Yes, most cable companies offer their local channels 'in the clear' - that is unencrypted. As a result, if you have a TV with a QAM tuner you can get in those channels without the need for a set top box or cable card. For example, I have FiOS, and I get locals (sd and hd), local access channels, local digital subchannels, Weatherscan Local, TV Guide channel, and all my digital music channels (they carry both Music Choice and Urge Radio) in the clear - I can get them all in on a TV with a QAM tuner.

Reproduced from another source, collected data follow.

-- ==== Sys2Proof/Laws/Translate.lean ====
section
/-!
SUPPORT. What translating an address may change: cached entries, L2 lines, the free-value counter, and granules scrubbed on
the way.
-/

namespace Sys2Proof.Machine

/-- u follows from s by walks for a world: no more than cached entries, L2 lines, the free-value counter and the contents
of unscrubbed granules has changed. -/
structure Walked (world : Nat) (s u : State) : Prop where
  rest : u = { s with
    tcache := u.tcache, freeCtr := u.freeCtr, mem := u.mem, secKey := u.secKey, unscrubbed := u.unscrubbed, l2 := u.l2 }
  clean : ∀ a, s.unscr a = false → u.unscr a = false
  bytes : ∀ a, s.unscr a = false → u.hbmByte (s.key world).key a = s.hbmByte (s.key world).key a

theorem Walked.refl (world : Nat) (s : State) : Walked world s s := ⟨rfl, fun _ h => h, fun _ _ => rfl⟩

theorem Walked.trans {world : Nat} {s u v : State} (h : Walked world s u) (k : Walked world u v) : Walked world s v where
  rest := by rw [k.rest, h.rest]
  clean a ha := k.clean a (h.clean a ha)
  bytes a ha := by
    have hk : u.key world = s.key world := by rw [h.rest]; rfl
    have := k.bytes a (h.clean a ha)
    rw [hk] at this
    exact this.trans (h.bytes a ha)

/-- Changing cached entries, L2 lines and the free-value counter. -/
theorem Walked.quick (world : Nat) (s : State) (tc : List TEnt) (n : Nat) (ls : Tbl (List Line)) :
    Walked world s { s with tcache := tc, freeCtr := n, l2 := ls } := ⟨rfl, fun _ h => h, fun _ _ => rfl⟩

theorem Walked.used (world : Nat) (s : State) : Walked world s s.used := Walked.quick world s s.tcache _ s.l2

theorem State.touchL2_walked (s : State) (w world pa n : Nat) (base ch : Ch) :
    Walked w s (s.touchL2 world pa n base ch) := Walked.quick w s s.tcache s.freeCtr _

theorem putAll_find (t : Tbl Nat) (key : Nat) (ns : List Nat) (k : Nat) (h : k ∉ ns) :
    (ns.foldl (fun t n => t.put n key) t).find k = t.find k := by
  induction ns generalizing t with
  | nil => rfl
  | cons n ns ih =>
    simp only [List.mem_cons, not_or] at h
    rw [List.foldl_cons, ih _ h.2, Tbl.find_put, if_neg h.1]

theorem mem_upTo (i n j : Nat) (h : j ∈ upTo i n) : i ≤ j ∧ j < i + n := by
  obtain ⟨k, hk⟩ := List.mem_iff_getElem?.mp h
  rw [upTo_getElem?] at hk
  split at hk
  · simp only [Option.some.injEq] at hk
    omega
  · simp at hk

/-- Scrubbing a granule leaves every other granule alone. -/
theorem State.scrubNow_byte (s : State) (key k g a : Nat) (h : granOf a ≠ g) :
    (s.scrubNow key g).hbmByte k a = s.hbmByte k a := by
  unfold granOf at h
  have hs : ∀ m : Memory, ∀ j, j / 4096 ≠ g →
      memByte (memSets m (g * 4096) (List.replicate 4096 0)) j = memByte m j := by
    intro m j hj
    rw [memByte_memSets, List.length_replicate, if_neg (by omega)]
  unfold State.hbmByte State.scrubNow
  simp only
  rw [putAll_find _ _ _ _ (fun hm => by have := mem_upTo _ _ _ hm; omega)]
  cases hf : s.secKey.find (a / 32) with
  | none => exact hs _ _ h
  | some i =>
    simp only
    split
    · exact hs _ _ h
    · rw [memBytes_congr _ s.mem _ _ fun j h1 h2 => hs _ _ (by omega)]

theorem State.mem_rest (s u : State) (m : Memory) (k : Tbl Nat) (b : Tbl Bool)
    (h : u = { s with mem := m, secKey := k, unscrubbed := b }) :
    u = { s with
      tcache := u.tcache, freeCtr := u.freeCtr, mem := u.mem, secKey := u.secKey, unscrubbed := u.unscrubbed
      l2 := u.l2 } := by
  subst h
  rfl

theorem State.scrubFirst_walked (s : State) (world pa : Nat) : Walked world s (s.scrubFirst world pa) := by
  unfold State.scrubFirst
  split
  · rename_i hu
    refine ⟨?_, fun a ha => ?_, fun a ha => ?_⟩
    · exact State.mem_rest s _ _ _ _ rfl
    · unfold State.unscr State.scrubNow at *
      simp only [Tbl.getD, Tbl.find_del]
      by_cases hg : granOf a = granOf pa
      · simp [hg]
      · rw [if_neg hg]
        exact ha
    · refine State.scrubNow_byte _ _ _ _ _ fun hg => ?_
      unfold State.unscr at *
      rw [hg] at ha
      rw [ha] at hu
      cases hu
  · exact Walked.refl ..

theorem State.cache_walked (s : State) (w die world lvl vpn e addr : Nat) :
    Walked w s (s.cache die world lvl vpn e addr) := by
  unfold State.cache
  simp only
  split
  · exact Walked.refl ..
  · exact Walked.quick w s _ s.freeCtr s.l2

theorem State.pickOne_walked (s : State) (w now : Nat) (old : List Nat) : Walked w s (s.pickOne now old).2 := by
  unfold State.pickOne
  simp only
  split
  · exact Walked.refl ..
  · exact Walked.used ..

theorem State.walkRead_walked (s : State) (die world lvl vpn pa : Nat) :
    Walked world s (s.walkRead die world lvl vpn pa).2 := by
  unfold State.walkRead
  exact ((State.scrubFirst_walked s world pa).trans (State.touchL2_walked ..)).trans (State.pickOne_walked ..)

theorem State.installGroup_walked (s : State) (w die world va : Nat) (l : TLeaf) :
    Walked w s (s.installGroup die world va l) := by
  unfold State.installGroup
  split
  · simp only
    split
    · generalize upTo 0 16 = ns
      have : ∀ ns : List Nat, ∀ f : State → Nat → State, (∀ s i, Walked w s (f s i)) → ∀ s, Walked w s (ns.foldl f s) := by
        intro ns f hf
        induction ns with
        | nil => intro s; exact Walked.refl ..
        | cons n ns ih => intro s; exact (hf s n).trans (ih _)
      exact this ns _ (fun s i => State.cache_walked ..) s
    · exact Walked.refl ..
  · exact Walked.refl ..

theorem walkGo_walked (die world va n table : Nat) (s : State) : Walked world s (walkGo die world va n table s).2 := by
  induction n generalizing table s with
  | zero => exact Walked.refl ..
  | succ n ih =>
    unfold walkGo
    simp only
    have hr := State.walkRead_walked s die world n (vpnOf va n) (table + 8 * (vpnOf va n % 512))
    have keep := fun s : State => State.cache_walked s world die world n (vpnOf va n)
    split
    · exact Walked.refl ..
    · split
      · exact Walked.refl ..
      · split
        · exact hr
        · split
          · exact hr
          · split
            · split
              · exact hr
              · exact (hr.trans (keep ..)).trans (State.installGroup_walked ..)
            · split
              · exact hr
              · exact (hr.trans (keep ..)).trans (ih ..)

theorem State.walk_walked (s : State) (die world va : Nat) : Walked world s (s.walk die world va).2 := by
  unfold State.walk
  split
  · exact Walked.refl ..
  · simp only
    split
    · exact walkGo_walked ..
    · split
      · exact (walkGo_walked ..).trans (Walked.used ..)
      · exact Walked.used ..

theorem State.pairLeaf_walked (s : State) (die world va : Nat) (l : TLeaf) (need : Perm) (shd : Bool) :
    Walked world s (s.pairLeaf die world va l need shd).2 := by
  unfold State.pairLeaf
  simp only
  split
  · exact Walked.refl ..
  · split
    · exact Walked.refl ..
    · split
      · exact Walked.refl ..
      generalize frameOf l.ent / 4096 * 16 = da
      have h1 := State.walkRead_walked s die world 8 (da / 16) da
      generalize s.walkRead die world 8 (da / 16) da = r1 at *
      obtain ⟨d0, s1⟩ := r1
      have h2 := State.walkRead_walked s1 die world 9 (da / 16) (da + 8)
      simp only
      generalize s1.walkRead die world 9 (da / 16) (da + 8) = r2 at *
      obtain ⟨d1, s2⟩ := r2
      have h3 := h1.trans h2
      simp only at h3 ⊢
      split
      · exact h3
      · split
        · exact h3
        · have h4 := (h3.trans (State.cache_walked s2 world die world 8 (da / 16) d0 da)).trans
            (State.cache_walked _ world die world 9 (da / 16) d1 (da + 8))
          split
          · exact h4
          · split <;> exact h4

theorem State.xlate_walked (s : State) (die world va : Nat) (need : Perm) (shd : Bool) :
    Walked world s (s.xlate die world va need shd).2 := by
  unfold State.xlate
  split
  · exact Walked.refl ..
  · have hw := State.walk_walked s die world va
    split
    · rename_i h
      rw [h] at hw
      exact hw
    · rename_i h
      rw [h] at hw
      exact hw
    · rename_i h
      rw [h] at hw
      split
      · exact hw.trans (State.pairLeaf_walked ..)
      · simp only
        split
        · split
          · exact hw
          · split <;> exact hw
        · split <;> exact hw

theorem Iss.trLane_walked (x : Iss) (s : State) (va align : Nat) (need : Perm) (winOk shd : Bool) :
    Walked x.g.world s (x.trLane s va align need winOk shd).2 := by
  unfold Iss.trLane
  split
  · exact Walked.refl ..
  · split
    · exact Walked.refl ..
    · have hx := State.xlate_walked s (coreDie x.wp.core) x.g.world va need shd
      split <;> (rename_i h; rw [h] at hx; exact hx)

/-- Checking the accesses of lanes changes no more than walks do. -/
theorem Iss.trAll_walked (x : Iss) (align : Nat) (need : Perm) (winOk shd : Bool) (ls : List (Nat × Nat)) (s : State) :
    Walked x.g.world s (x.trAll align need winOk shd ls s).2 := by
  induction ls generalizing s with
  | nil => exact Walked.refl ..
  | cons p ls ih =>
    obtain ⟨l, va⟩ := p
    exact (Iss.trLane_walked x s va align need winOk shd).trans (ih _)

end Sys2Proof.Machine
end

As others have said, cable companies are moving more and more to digital because of space - analog takes up alot of it. Although there are some cable companies that WERE required to eliminate all analogs by yesterday, but the reason has nothing to do with the analog OTA shut-off. On 7/1/07 a new FCC regulation went into effect governing cable boxes. The FCC now requires that all cable boxes have separable security - that is, the security mechanism, which does things like decodes the encrypted channels, has to be removable from the box. Smaller cable outfits who requested it were granted a temporary waiver - 1 year for advanced boxes (e.g. HD DVRs) and 2 years for basic boxes (e.g. SD STBs). In exchange for that waiver, however, the FCC required that said companies eliminate all analogs prior to 2/17/09. Verizon is one such company which requested, and was granted, that waiver, which is one reason they got rid of all their analogs this past fall.


----------



## dorfd1 (Jul 16, 2008)

did time warner cable cincinnati have to eliminate all analogs?


----------



## Cholly (Mar 22, 2004)

dorfd1 said:


> did time warner cable cincinnati have to eliminate all analogs?


Quick answer: NO. If all locals in your market have gone to digital, then Time Warner will be converting those channels to analog. It is possible that they will require you to rent a cable box to receive some content. Check their web site.


----------